GR-SAP: Generative Replay for Safety Alignment Preservation during Fine-Tuning
Zhouxiang Fang, Jiawei Zhou, Hanjie Chen

TL;DR
GR-SAP introduces a generative replay framework that synthesizes alignment data to preserve safety alignment in LLMs during fine-tuning, effectively mitigating safety degradation without sacrificing task performance.
Contribution
The paper proposes GR-SAP, a novel generative replay method that synthesizes alignment data to maintain safety alignment during LLM fine-tuning, addressing data accessibility issues.
Findings
Significantly reduces safety degradation during fine-tuning.
Maintains comparable downstream task performance.

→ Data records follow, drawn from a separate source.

@[simp] theorem hardwareReset_cfg : (s.hardwareReset).cfg = s.cfg := rfl
@[simp] theorem hardwareReset_h : (s.hardwareReset).h = Handle.powerOn s.cfg := rfl
@[simp] theorem hardwareReset_sample : (s.hardwareReset).sample = Sample.powerOn s.cfg := rfl
@[simp] theorem hardwareReset_stValue : (s.hardwareReset).stValue = atPowerOn s.cfg 0 := rfl
@[simp] theorem hardwareReset_res : (s.hardwareReset).res = atPowerOn s.cfg .ok := rfl
@[simp] theorem hardwareReset_seq : (s.hardwareReset).seq = .idle := rfl
@[simp] theorem hardwareReset_txbuf : (s.hardwareReset).txbuf = ⟨0, 0⟩ := rfl
@[simp] theorem hardwareReset_rxbuf : (s.hardwareReset).rxbuf = ⟨0, 0, 0, 0, 0, 0⟩ := rfl
@[simp] theorem hardwareReset_pollCnt : (s.hardwareReset).pollCnt = 0 := rfl
@[simp] theorem hardwareReset_trace : (s.hardwareReset).trace = s.trace := rfl
@[simp] theorem hardwareReset_adapter : (s.hardwareReset).adapter = s.adapter := rfl
@[simp] theorem hardwareReset_calls : (s.hardwareReset).calls = s.calls := rfl
@[simp] theorem hardwareReset_host : (s.hardwareReset).host = s.host := rfl

/-! The installation of the default CRC check changes `H.CRC` only. -/

@[simp] theorem installCrc_cfg : s.installCrc.cfg = s.cfg := by
  unfold State.installCrc; split <;> rfl
@[simp] theorem installCrc_sample : s.installCrc.sample = s.sample := by
  unfold State.installCrc; split <;> rfl
@[simp] theorem installCrc_stValue : s.installCrc.stValue = s.stValue := by
  unfold State.installCrc; split <;> rfl
@[simp] theorem installCrc_res : s.installCrc.res = s.res := by
  unfold State.installCrc; split <;> rfl
@[simp] theorem installCrc_seq : s.installCrc.seq = s.seq := by
  unfold State.installCrc; split <;> rfl
@[simp] theorem installCrc_txbuf : s.installCrc.txbuf = s.txbuf := by
  unfold State.installCrc; split <;> rfl
@[simp] theorem installCrc_rxbuf : s.installCrc.rxbuf = s.rxbuf := by
  unfold State.installCrc; split <;> rfl
@[simp] theorem installCrc_pollCnt : s.installCrc.pollCnt = s.pollCnt := by
  unfold State.installCrc; split <;> rfl
@[simp] theorem installCrc_trace : s.installCrc.trace = s.trace := by
  unfold State.installCrc; split <;> rfl
@[simp] theorem installCrc_adapter : s.installCrc.adapter = s.adapter := by
  unfold State.installCrc; split <;> rfl
@[simp] theorem installCrc_calls : s.installCrc.calls = s.calls := by
  unfold State.installCrc; split <;> rfl
@[simp] theorem installCrc_host : s.installCrc.host = s.host := by
  unfold State.installCrc; split <;> rfl
@[simp] theorem installCrc_h_addr : s.installCrc.h.addr = s.h.addr := by
  unfold State.installCrc; split <;> rfl
@[simp] theorem installCrc_h_mode : s.installCrc.h.mode = s.h.mode := by
  unfold State.installCrc; split <;> rfl
@[simp] theorem installCrc_h_rep : s.installCrc.h.rep = s.h.rep := by
  unfold State.installCrc; split <;> rfl
@[simp] theorem installCrc_h_speed : s.installCrc.h.speed = s.h.speed := by
  unfold State.installCrc; split <;> rfl

theorem installCrc_h_crc :
    s.installCrc.h.crc = if s.h.crc = .unbound then .default else s.h.crc := by
  unfold State.installCrc; split <;> simp_all [State.setCrc]

end Sys2Proof.Machine
end

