@[simp] theorem singleSent_h : (s.singleSent a row).h = s.h := rfl

@[simp] theorem answerAt_singleSent (k : Nat) : (s.singleSent a row).answerAt k = s.answerAt (k + 1) := by
  rw [State.singleSent, answerAt_afterSend]
  rfl

@[simp] theorem singleSent_trace : (s.singleSent a row).trace =
    s.trace ++ [⟨.send a row.2.1 row.2.2, .status 0⟩] := rfl

/-- A read whose Send succeeded stands before the poll loop. -/
theorem readSample_sent {buf0 : RxBuf} (hrow : row ∈ singleShotTable) (hc : s.cfg.clockStretch = false)
    (hm : s.h.mode = some .singleShot) (hrep : s.h.rep = some row.1) (ha : s.h.addr = some a)
    (hs : s.cfg.hasSend = true) (h0 : s.answerAt 0 = .returns 0 buf0) :
    exec .readSample s = pollLoop 20 (s.singleSent a row) afterPolls := by
  obtain ⟨-, hhi, hlo⟩ := singleShotTable_rows row hrow
  rw [readSample_single hc hm, singleShotPath_eq hrow (by exact hrep),
    writeCommand_returns (by exact ha) (by exact hs) (by exact h0), statusOk_zero, hhi, hlo]
  rfl

theorem Polled.trans {t u : State} (h : Polled s t) (h' : Polled t u) : Polled s u :=
  ⟨h'.cfg.trans h.cfg, h'.h.trans h.h, h'.sample.trans h.sample, h'.stValue.trans h.stValue,
    h'.host.trans h.host, h'.returns⟩

theorem statusAt_eq_some {st : Status} (h : s.statusAt k = some st) : ∃ buf, s.answerAt k = .returns st buf := by
  unfold State.statusAt at h
  split at h
  next st' buf hans =>
    cases h
    exact ⟨buf, hans⟩
  next => cases h

theorem eventAt_of_returns {st : Status} (h : s.answerAt k = .returns st buf) (c : Call) :
    s.eventAt k c = ⟨c, c.reply st buf⟩ := by
  simp only [State.eventAt, h]

/-- The read after its Send and k failed attempts (R82, D9): nothing but the sequencer, the scratch registers and the
trace has changed. -/
theorem readSample_polls (hrow : row ∈ singleShotTable) (h : SingleShotSent s a row) (hk : k ≤ 20)
    (hfail : ∀ j < k, s.statusAt (1 + 2 * j) ≠ some 0) :
    ∃ t, exec .readSample s = pollLoop (20 - k) t afterPolls ∧ Polled s t ∧
      (∀ i, t.answerAt i = s.answerAt (i + 2 * k + 1)) ∧
      t.trace = s.trace ++ s.eventAt 0 (.send a row.2.1 row.2.2) :: s.pollEvents a k := by
  obtain ⟨hc, hm, hrep, ha, hs, hv, hd, hret, h0⟩ := h
  obtain ⟨buf0, h0⟩ := statusAt_eq_some h0
  have hev (i : Nat) (c : Call) : (s.singleSent a row).eventAt i c = s.eventAt (i + 1) c := by
    simp only [State.eventAt, answerAt_singleSent]
  have hsent : Polled s (s.singleSent a row) :=
    ⟨rfl, rfl, rfl, rfl, rfl, fun x hx => hret x (List.mem_of_mem_tail hx)⟩
  obtain ⟨t, ht, hpolled, hans, htrace⟩ := pollLoop_fails (s := s.singleSent a row) (a := a) (k := afterPolls)
    k 20 ha hv hd hsent.returns hk fun j hj => by
      rw [State.statusAt, answerAt_singleSent, Nat.add_comm]
      exact hfail j hj
  refine ⟨t, (readSample_sent hrow hc hm hrep ha hs h0).trans ht, hsent.trans hpolled,
    fun i => by rw [hans, answerAt_singleSent], ?_⟩
  have hcomm (j : Nat) : 1 + 2 * j = 2 * j + 1 ∧ 2 + 2 * j = 2 * j + 1 + 1 := by omega
  rw [htrace, eventAt_of_returns h0]
  simp only [hev, State.pollEvents, hcomm, singleSent_trace, List.append_assoc]
  rfl

/-- The read when attempt k + 1 is the first to receive a frame. -/
theorem readSample_receives (hrow : row ∈ singleShotTable) (h : SingleShotSent s a row) (hk : k < 20)
    (hfail : ∀ j < k, s.statusAt (1 + 2 * j) ≠ some 0) (hrecv : s.answerAt (1 + 2 * k) = .returns 0 buf) :
    ∃ t, exec .readSample s = afterPolls true t ∧ Polled s t ∧ t.rxbuf = buf ∧
      (∀ i, t.answerAt i = s.answerAt (i + 2 + 2 * k)) ∧
      t.trace = s.trace ++ s.eventAt 0 (.send a row.2.1 row.2.2) :: s.pollEvents a k ++
        [⟨.recv a 6, .received 0 buf.bytes⟩] := by
  obtain ⟨u, hu, hpolled, hans, htrace⟩ := readSample_polls hrow h hk.le hfail
  obtain ⟨-, -, -, ha, -, hv, -⟩ := h
  obtain ⟨left, hleft⟩ : ∃ left, 20 - k = left + 1 := ⟨19 - k, by omega⟩
  have hu0 : u.answerAt 0 = .returns 0 buf := by
    rw [hans, ← hrecv]
    congr 1
    omega
  refine ⟨(u.attempt left).afterRecv a lenMeas 0 buf, ?_, ?_, rfl, fun i => ?_, ?_⟩
  · rw [hu, hleft, pollLoop_succ, busRecv_returns (s := u.attempt left) (hpolled.h ▸ ha) (hpolled.cfg ▸ hv) hu0,
      statusOk_zero, if_pos rfl]
  · exact ⟨hpolled.cfg, hpolled.h, hpolled.sample, hpolled.stValue, hpolled.host,
      fun x hx => hpolled.returns x (List.mem_of_mem_tail hx)⟩
  · rw [answerAt_afterRecv, answerAt_attempt, hans]
    congr 1
    omega
  · rw [afterRecv_trace, attempt_trace, htrace]
    rfl

/-- A read keeps what the poll loop and the rest of it keep. -/
theorem Polled.keptByRead {t u : State} (h : Polled s t) (h' : KeptByRead t u) : KeptByRead s u := by
  obtain ⟨hcfg, hh, hv, hhost, hseq⟩ := h'
  exact ⟨hcfg.trans h.cfg, hh.trans h.h, hv.trans h.stValue, hhost.trans h.host, hseq⟩

theorem keptByRead_finish (s : State) (r : Result) : KeptByRead s (s.finish r) := ⟨rfl, rfl, rfl, rfl, rfl⟩

/-- Settles O28: after twenty failed attempts the poll loop has none left. -/
theorem singleShotTwentyFailuresGiveFail : Obligations.SingleShotTwentyFailuresGiveFail := by
  intro row hrow s a h hfail
  obtain ⟨t, ht, hpolled, -, htrace⟩ := readSample_polls hrow h le_rfl hfail
  exact ⟨t.finish .fail, ht, hpolled.keptByRead (keptByRead_finish t _), rfl, hpolled.sample, htrace⟩

theorem zeroCrcGuard_iff (b : RxBuf) : zeroCrcGuard b = true ↔ b.b2 = 0 ∧ b.b5 = 0 := by
  simp [zeroCrcGuard]

theorem afterPolls_guarded (hrx : s.rxbuf = buf) (h2 : buf.b2 = 0) (h5 : buf.b5 = 0) :
    afterPolls true s = .next (s.finish .fail) := by
  rw [afterPolls, if_pos rfl, hrx, if_pos ((zeroCrcGuard_iff buf).2 ⟨h2, h5⟩)]
  rfl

Proven effective across various models and tasks.
Abstract
Recent studies show that the safety alignment of large language models (LLMs) can be easily compromised even by seemingly non-adversarial fine-tuning. To preserve safety alignment during fine-tuning, a widely used strategy is to jointly optimize safety and task objectives by mixing in the original alignment data, which is typically inaccessible even for open-weight LLMs. Inspired by generative replay in continual learning, we propose Generative Replay for Safety Alignment Preservation (GR-SAP), a unified framework that synthesizes domain-specific alignment data from LLMs and integrate them during downstream adaption to preserve safety alignment. Theoretical and empirical analyses demonstrate this synthetic data serves as a reliable proxy for the original alignment data. Experiments across various models and downstream tasks show that GR-SAP substantially mitigates fine-tuning-induced…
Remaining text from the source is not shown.